EXERCISE DESCRIPTION -
In the data that follows, find the line with "v).extraCsrs = s.extraCsrs := rfl"; transcribe it, every later line up to the one with "written out from", and that line as well, exactly and with no others.

++++++++++

/-- R372, R410 to R415: conversions between formats write the converted value, boxed in the target's
width; a NaN gives the target's canonical NaN, with NV where it is signaling; an infinity and a zero keep
their sign and raise no flag; any other value is rounded once to the target in the mode, with OF, UF and NX
as R421 gives them; widening a finite value is exact and raises no flag. -/
def Obligations.FormatsConvertIntoEachOther : Prop :=
  (∀ (s : State) (rd rs1 : RegIdx) (rm : BitVec 3) (mode : Rounding), s.resolve rm = some mode →
    let done (i : Instr) (src dst : Fmt) := i.wellFormed s.cfg = true →
      completesF i 4 s dst rd (src.convert dst mode (s.unbox src rs1))
    done (.fcvtSD rd rs1 rm) .d .s ∧ done (.fcvtDS rd rs1 rm) .s .d ∧ done (.fcvtSQ rd rs1 rm) .q .s ∧
      done (.fcvtQS rd rs1 rm) .s .q ∧ done (.fcvtDQ rd rs1 rm) .q .d ∧ done (.fcvtQD rd rs1 rm) .d .q) ∧
  (∀ (src dst : Fmt) (mode : Rounding) (a : FWord) (sig : Bool), src.unpack a = .nan sig →
    src.convert dst mode a = (dst.canonicalNaN, if sig then flagNV else noFlags)) ∧
  (∀ (src dst : Fmt) (mode : Rounding) (a : FWord),
    let r := src.convert dst mode a
    (∀ neg, src.unpack a = .inf neg → dst.givesInfinity r neg) ∧
      (∀ neg exp, src.unpack a = .finite neg 0 exp → dst.givesZero r (neg = true)) ∧
      (∀ neg mant exp, src.unpack a = .finite neg (mant + 1) exp →
        dst.rounds mode ((src.unpack a).toRat : Real) r)) ∧
  (∀ p ∈ [(Fmt.s, Fmt.d), (.s, .q), (.d, .q)], ∀ (mode : Rounding) (a : FWord) (neg : Bool) (mant : Nat)
      (exp : Int), p.1.unpack a = .finite neg mant exp →
    let r := p.1.convert p.2 mode a
    r.2 = noFlags ∧ FVal.toRat (p.2.unpack r.1) = FVal.toRat (.finite neg mant exp))

/-- R450 to R458: sign injection copies everything but the sign from `rs1`; the sign is `rs2`'s, its
opposite, or the exclusive or of both; no flag, even for signaling NaNs. -/
def Obligations.SignInjectionReplacesTheSign : Prop :=
  ∀ (s : State) (rd rs1 rs2 : RegIdx),
    let done (i : Instr) (m : Fmt) (sign : Bool → Bool → Bool) := i.wellFormed s.cfg = true →
      ∃ r, completesF i 4 s m rd (r, noFlags) ∧
        m.sign r = sign (m.sign (s.unbox m rs1)) (m.sign (s.unbox m rs2)) ∧
        ∀ k, k < m.width - 1 → r.getLsbD k = (s.unbox m rs1).getLsbD k
    (done (.fsgnjS rd rs1 rs2) .s (fun _ b => b) ∧ done (.fsgnjD rd rs1 rs2) .d (fun _ b => b) ∧
      done (.fsgnjQ rd rs1 rs2) .q (fun _ b => b)) ∧
    (done (.fsgnjnS rd rs1 rs2) .s (fun _ b => !b) ∧ done (.fsgnjnD rd rs1 rs2) .d (fun _ b => !b) ∧
      done (.fsgnjnQ rd rs1 rs2) .q (fun _ b => !b)) ∧
    (done (.fsgnjxS rd rs1 rs2) .s (fun a b => a != b) ∧ done (.fsgnjxD rd rs1 rs2) .d (fun a b => a != b) ∧
      done (.fsgnjxQ rd rs1 rs2) .q (fun a b => a != b))

/-- R485, R459 to R464: FMIN and FMAX by the table of the rule: two NaNs give the canonical NaN; one
quiet NaN the other operand; a signaling NaN beside a number the canonical NaN under `v20` and the
number under `v22`; -0 and +0 either one under `v20` and the ordered one under `v22`; otherwise the
smaller or larger value. NV exactly for a signaling NaN. -/
def Obligations.MinimumAndMaximumFollowTheirTable : Prop :=
  ∀ (s : State) (rd rs1 rs2 : RegIdx),
    let done (i : Instr) (m : Fmt) (isMax : Bool) := i.wellFormed s.cfg = true →
      let a := s.unbox m rs1
      let b := s.unbox m rs2
      let va := m.unpack a
      let vb := m.unpack b
      let signaling := va.isSignaling || vb.isSignaling
      ∃ r, completesF i 4 s m rd (r, if signaling then flagNV else noFlags) ∧
        (va.isNaN = true → vb.isNaN = true → r = m.canonicalNaN) ∧
        (signaling = true → s.cfg.fMinMax = .v20 → r = m.canonicalNaN) ∧
        (va.isNaN = true → vb.isNaN = false → va.isSignaling = false ∨ s.cfg.fMinMax = .v22 → r = b) ∧
        (vb.isNaN = true → va.isNaN = false → vb.isSignaling = false ∨ s.cfg.fMinMax = .v22 → r = a) ∧
        (va.isNaN = false → vb.isNaN = false →
          (m.orderKey a < m.orderKey b → r = if isMax then b else a) ∧
            (m.orderKey b < m.orderKey a → r = if isMax then a else b) ∧
            (m.orderKey a = m.orderKey b → (r = a ∨ r = b) ∧
              (s.cfg.fMinMax = .v22 → m.sign a ≠ m.sign b → m.sign r = !isMax)))
    (done (.fminS rd rs1 rs2) .s false ∧ done (.fminD rd rs1 rs2) .d false ∧
      done (.fminQ rd rs1 rs2) .q false) ∧
    (done (.fmaxS rd rs1 rs2) .s true ∧ done (.fmaxD rd rs1 rs2) .d true ∧
      done (.fmaxQ rd rs1 rs2) .q true)
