/-! ### `writeByte` -/

@[simp] theorem State.writeByte_cfg (a : Nat) (b : Byte) : (s.writeByte a b).cfg = s.cfg := rfl
@[simp] theorem State.writeByte_x (a : Nat) (b : Byte) : (s.writeByte a b).x = s.x := rfl
@[simp] theorem State.writeByte_pc (a : Nat) (b : Byte) : (s.writeByte a b).pc = s.pc := rfl
@[simp] theorem State.writeByte_f (a : Nat) (b : Byte) : (s.writeByte a b).f = s.f := rfl
@[simp] theorem State.writeByte_fcsr (a : Nat) (b : Byte) : (s.writeByte a b).fcsr = s.fcsr := rfl
@[simp] theorem State.writeByte_instret (a : Nat) (b : Byte) : (s.writeByte a b).instret = s.instret := rfl
@[simp] theorem State.writeByte_reservation (a : Nat) (b : Byte) : (s.writeByte a b).reservation = s.reservation := rfl
@[simp] theorem State.writeByte_extraCsrs (a : Nat) (b : Byte) : (s.writeByte a b).extraCsrs = s.extraCsrs := rfl
@[simp] theorem State.writeByte_cycleLast (a : Nat) (b : Byte) : (s.writeByte a b).cycleLast = s.cycleLast := rfl
@[simp] theorem State.writeByte_timeLast (a : Nat) (b : Byte) : (s.writeByte a b).timeLast = s.timeLast := rfl
@[simp] theorem State.writeByte_draws (a : Nat) (b : Byte) : (s.writeByte a b).draws = s.draws := rfl

/-! ### `drawCycle` -/

@[simp] theorem State.drawCycle_cfg : (s.drawCycle).cfg = s.cfg := rfl
@[simp] theorem State.drawCycle_x : (s.drawCycle).x = s.x := rfl
@[simp] theorem State.drawCycle_pc : (s.drawCycle).pc = s.pc := rfl
@[simp] theorem State.drawCycle_f : (s.drawCycle).f = s.f := rfl
@[simp] theorem State.drawCycle_fcsr : (s.drawCycle).fcsr = s.fcsr := rfl
@[simp] theorem State.drawCycle_instret : (s.drawCycle).instret = s.instret := rfl
@[simp] theorem State.drawCycle_mem : (s.drawCycle).mem = s.mem := rfl
@[simp] theorem State.drawCycle_reservation : (s.drawCycle).reservation = s.reservation := rfl
@[simp] theorem State.drawCycle_stale : (s.drawCycle).stale = s.stale := rfl
@[simp] theorem State.drawCycle_extraCsrs : (s.drawCycle).extraCsrs = s.extraCsrs := rfl
@[simp] theorem State.drawCycle_timeLast : (s.drawCycle).timeLast = s.timeLast := rfl

/-! ### `drawTime` -/

@[simp] theorem State.drawTime_cfg : (s.drawTime).cfg = s.cfg := rfl
@[simp] theorem State.drawTime_x : (s.drawTime).x = s.x := rfl
@[simp] theorem State.drawTime_pc : (s.drawTime).pc = s.pc := rfl
@[simp] theorem State.drawTime_f : (s.drawTime).f = s.f := rfl
@[simp] theorem State.drawTime_fcsr : (s.drawTime).fcsr = s.fcsr := rfl
@[simp] theorem State.drawTime_instret : (s.drawTime).instret = s.instret := rfl
@[simp] theorem State.drawTime_mem : (s.drawTime).mem = s.mem := rfl
@[simp] theorem State.drawTime_reservation : (s.drawTime).reservation = s.reservation := rfl
@[simp] theorem State.drawTime_stale : (s.drawTime).stale = s.stale := rfl
@[simp] theorem State.drawTime_extraCsrs : (s.drawTime).extraCsrs = s.extraCsrs := rfl
@[simp] theorem State.drawTime_cycleLast : (s.drawTime).cycleLast = s.cycleLast := rfl

/-! ### `writeBoxed` -/

@[simp] theorem State.writeBoxed_cfg (m : Fmt) (r : RegIdx) (v : FWord) : (s.writeBoxed m r v).cfg = s.cfg := rfl
@[simp] theorem State.writeBoxed_x (m : Fmt) (r : RegIdx) (v : FWord) : (s.writeBoxed m r v).x = s.x := rfl
@[simp] theorem State.writeBoxed_pc (m : Fmt) (r : RegIdx) (v : FWord) : (s.writeBoxed m r v).pc = s.pc := rfl
@[simp] theorem State.writeBoxed_fcsr (m : Fmt) (r : RegIdx) (v : FWord) : (s.writeBoxed m r v).fcsr = s.fcsr := rfl
@[simp] theorem State.writeBoxed_instret (m : Fmt) (r : RegIdx) (v : FWord) : (s.writeBoxed m r v).instret = s.instret := rfl
@[simp] theorem State.writeBoxed_mem (m : Fmt) (r : RegIdx) (v : FWord) : (s.writeBoxed m r v).mem = s.mem := rfl
@[simp] theorem State.writeBoxed_reservation (m : Fmt) (r : RegIdx) (v : FWord) : (s.writeBoxed m r v).reservation = s.reservation := rfl
@[simp] theorem State.writeBoxed_stale (m : Fmt) (r : RegIdx) (v : FWord) : (s.writeBoxed m r v).stale = s.stale := rfl
@[simp] theorem State.writeBoxed_extraCsrs (m : Fmt) (r : RegIdx) (v : FWord) : (s.writeBoxed m r v).extraCsrs = s.extraCsrs := rfl
@[simp] theorem State.writeBoxed_cycleLast (m : Fmt) (r : RegIdx) (v : FWord) : (s.writeBoxed m r v).cycleLast = s.cycleLast := rfl
@[simp] theorem State.writeBoxed_timeLast (m : Fmt) (r : RegIdx) (v : FWord) : (s.writeBoxed m r v).timeLast = s.timeLast := rfl
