-- ==== Sys2Proof/Laws/PerInstr.lean ====
section
/-! SUPPORT. Statements about every instruction of the table, one lemma for each constructor.
`EncodesItsLength` (R90): the two lowest bits of an encoded instruction say whether it is a 16-bit
parcel or a 32-bit word. -/

namespace Sys2Proof.Laws.EncodesItsLength

/-- The two lowest bits of the encoding are 11 where it is a 32-bit word and only there (R90). -/
def Statement (i : Instr) : Prop :=
  match encode i with
  | .half h => h.extractLsb' 0 2 ≠ 0b11#2
  | .word w => w.extractLsb' 0 2 = 0b11#2

theorem of_word {i : Instr} {w : BitVec 32} (h : encode i = .word w) (hw : w.extractLsb' 0 2 = 0b11#2) :
    Statement i := by simpa only [Statement, h] using hw

theorem of_half {i : Instr} {w : BitVec 16} (h : encode i = .half w) (hw : w.extractLsb' 0 2 ≠ 0b11#2) :
    Statement i := by simpa only [Statement, h] using hw
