-- ==== Sys2Proof/Tests/Slice0.lean ====
section
/-! SUPPORT. The model's own tests: ill-formed terms that WellFormed refuses, words written out from
the spec's encodings, one step of most instructions with the spec's own expected values (the vectors of
spec/95 to spec/99, cited by file and line), and for every obligation with hypotheses a witness that
meets them. -/

namespace Sys2Proof.Tests

open Sys2Proof Sys2Proof.Machine

/-! ### Helpers -/

/-- An extension set from its letters. -/
def exts (l : List Letter) : ExtSet :=
  ⟨l.contains .M, l.contains .A, l.contains .F, l.contains .D, l.contains .Q, l.contains .C⟩

/-- A configuration with the memory map of the vectors: code at 0x1000, data at 0x2000. -/
def cfgOf (x : Xlen) (e : List Letter) (code : Nat) : Config :=
  { Config.standard with
    xlen := x
    ext := exts e
    wfiMode := .refuse
    memMap := [⟨code, 0x1000, true, false, true⟩, ⟨0x2000, 0x100, true, true, false⟩] }

/-- Consecutive bytes of memory. -/
def poke : Memory → Nat → List Nat → Memory
  | m, _, [] => m
  | m, a, b :: rest => poke (m.write a (BitVec.ofNat 8 b)) (a + 1) rest

/-- The starting state of a vector: one word at the pc, the registers and the bytes it lists. -/
def vec (x : Xlen) (e : List Letter) (nbits w : Nat) (xs : List (Nat × Nat)) (fs : List (Nat × Nat) := [])
    (pc : Nat := 0x1000) (fcsr : Nat := 0) (mem : List (Nat × List Nat) := [])
    (res : Option Reservation := none) : State :=
  let code := if pc / 0x1000 = 1 then 0x1000 else pc - pc % 0x1000
  let word := (List.range (nbits / 8)).map fun k => w / 2 ^ (8 * k) % 256
  let s : State :=
    { State.reset with
      cfg := cfgOf x e code
      pc := BitVec.ofNat 64 pc
      fcsr := BitVec.ofNat 8 fcsr
      mem := mem.foldl (fun m p => poke m p.1 p.2) (poke [] pc word)
      reservation := res }
  let s := xs.foldl (fun s p => s.writeX (BitVec.ofNat 5 p.1) (BitVec.ofNat 64 p.2)) s
  fs.foldl (fun s p => s.writeF (BitVec.ofNat 5 p.1) (BitVec.ofNat 128 p.2)) s

/-- What a test looks at. -/
inductive Probe where
  | x (r : Nat)
  | f (r : Nat)
  | fcsr
  | pc
  | bytes (a n : Nat)
  | held

/-- A probed value. -/
def Probe.of (t : State) : Probe → Nat
  | .x r => (t.readX (BitVec.ofNat 5 r)).toNat
  | .f r => (t.readF (BitVec.ofNat 5 r)).toNat
  | .fcsr => t.fcsr.toNat
  | .pc => t.pc.toNat
  | .bytes a n => t.readBytes (BitVec.ofNat 64 a) n
  | .held => (t.reservation.map (·.size)).getD 0

/-- The probed values after one step, if it completes. -/
def after (s : State) (ps : List Probe) : Option (List Nat) :=
  match step s with
  | .next t => some (ps.map (Probe.of t))
  | _ => none

/-- How a step that does not complete ends. -/
def ends (s : State) : Option (Fault ⊕ Refusal) :=
  match step s with
  | .next _ => none
  | .fault e => some (.inl e)
  | .refused r => some (.inr r)

/-! ### WellFormed: an ill-formed term for each check -/

theorem test_wf_only64 : Instr.wellFormed (cfgOf .rv32 [] 0) (.ld 1#5 2#5 0#12) = false := by decide
theorem test_wf_only32 : Instr.wellFormed (cfgOf .rv64 [.C] 0) (.cJal 4#12) = false := by decide
theorem test_wf_letter : Instr.wellFormed (cfgOf .rv64 [.A] 0) (.mul 1#5 2#5 3#5) = false := by decide
theorem test_wf_two_letters : Instr.wellFormed (cfgOf .rv32 [.C] 0) (.cFlw 1#3 2#3 4#7) = false := by decide
theorem test_wf_offcard :
    Instr.wellFormed { cfgOf .rv64 [] 0 with offCard := .off } (.subw 1#5 2#5 3#5) = false := by decide
theorem test_wf_shamt : Instr.wellFormed (cfgOf .rv32 [] 0) (.slli 1#5 2#5 32#6) = false := by decide
theorem test_wf_low_zero_1 : Instr.wellFormed (cfgOf .rv32 [] 0) (.beq 1#5 2#5 3#13) = false := by decide
theorem test_wf_low_zero_2 : Instr.wellFormed (cfgOf .rv32 [.C] 0) (.cLw 1#3 2#3 2#7) = false := by decide
theorem test_wf_low_zero_3 : Instr.wellFormed (cfgOf .rv64 [.C] 0) (.cLd 1#3 2#3 4#8) = false := by decide
theorem test_wf_low_zero_4 : Instr.wellFormed (cfgOf .rv32 [.C] 0) (.cAddi16sp 8#10) = false := by decide
theorem test_wf_rd_zero : Instr.wellFormed (cfgOf .rv32 [.C] 0) (.cLwsp 0#5 4#8) = false := by decide
theorem test_wf_rs2_zero : Instr.wellFormed (cfgOf .rv32 [.C] 0) (.cMv 1#5 0#5) = false := by decide
theorem test_wf_rs1_zero : Instr.wellFormed (cfgOf .rv32 [.C] 0) (.cJr 0#5) = false := by decide
theorem test_wf_rd_two : Instr.wellFormed (cfgOf .rv32 [.C] 0) (.cLui 2#5 1#6) = false := by decide
theorem test_wf_imm_zero : Instr.wellFormed (cfgOf .rv32 [.C] 0) (.cLui 1#5 0#6) = false := by decide

/-- A launch is refused outside R9: `Q` without `D`, and an address the map does not have room for. -/
theorem test_config_closed : configAdmitted { Config.standard with ext := exts [.F, .Q] } = false := by decide
theorem test_config_map :
    configAdmitted { cfgOf .rv32 [] 0 with memMap := [⟨2 ^ 32 - 4, 8, true, true, true⟩] } = false := by decide

/-- R477, R33: without F there is no `fcsr`, also where `CsrExtra` lists its number. -/
theorem test_frcsr_without_f :
    ends { vec .rv64 [] 32 0x003022F3 [] with cfg := { cfgOf .rv64 [] 0x1000 with csrExtra := [⟨3#12, 0xFF⟩] } } =
      some (.inl (.illegalInstruction 0x003022F3)) := by decide

/-- R3, R8, R600, R637: a launch asking for V, and the T forms in half precision, are refused. -/
theorem test_launch_letter :
    Launch.start { Launch.standard with future := [.V] } = .refused (.unsupported "V") := rfl
theorem test_half_precision_t_forms :
    assemblyRefusal "FCVT.H.T" = some (.notEncoded "FCVT.H.T") ∧
      assemblyRefusal "FCVT.TU.H" = some (.notEncoded "FCVT.TU.H") ∧ assemblyRefusal "FCVT.S.W" = none := by
  decide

++++++++++

TASK OUTPUT -
@[simp] theorem State.writeBoxed_extraCsrs (m : Fmt) (r : RegIdx) (v : FWord) : (s.writeBoxed m r v).extraCsrs = s.extraCsrs := rfl
@[simp] theorem State.writeBoxed_cycleLast (m : Fmt) (r : RegIdx) (v : FWord) : (s.writeBoxed m r v).cycleLast = s.cycleLast := rfl
@[simp] theorem State.writeBoxed_timeLast (m : Fmt) (r : RegIdx) (v : FWord) : (s.writeBoxed m r v).timeLast = s.timeLast := rfl
-- ==== Sys2Proof/Laws/PerInstr.lean ====
section
/-! SUPPORT. Statements about every instruction of the table, one lemma for each constructor.
`EncodesItsLength` (R90): the two lowest bits of an encoded instruction say whether it is a 16-bit
parcel or a 32-bit word. -/

namespace Sys2Proof.Laws.EncodesItsLength

/-- The two lowest bits of the encoding are 11 where it is a 32-bit word and only there (R90). -/
def Statement (i : Instr) : Prop :=
  match encode i with
  | .half h => h.extractLsb' 0 2 ≠ 0b11#2
  | .word w => w.extractLsb' 0 2 = 0b11#2

theorem of_word {i : Instr} {w : BitVec 32} (h : encode i = .word w) (hw : w.extractLsb' 0 2 = 0b11#2) :
    Statement i := by simpa only [Statement, h] using hw

theorem of_half {i : Instr} {w : BitVec 16} (h : encode i = .half w) (hw : w.extractLsb' 0 2 ≠ 0b11#2) :
    Statement i := by simpa only [Statement, h] using hw
-- ==== Sys2Proof/Tests/Slice0.lean ====
section
/-! SUPPORT. The model's own tests: ill-formed terms that WellFormed refuses, words written out from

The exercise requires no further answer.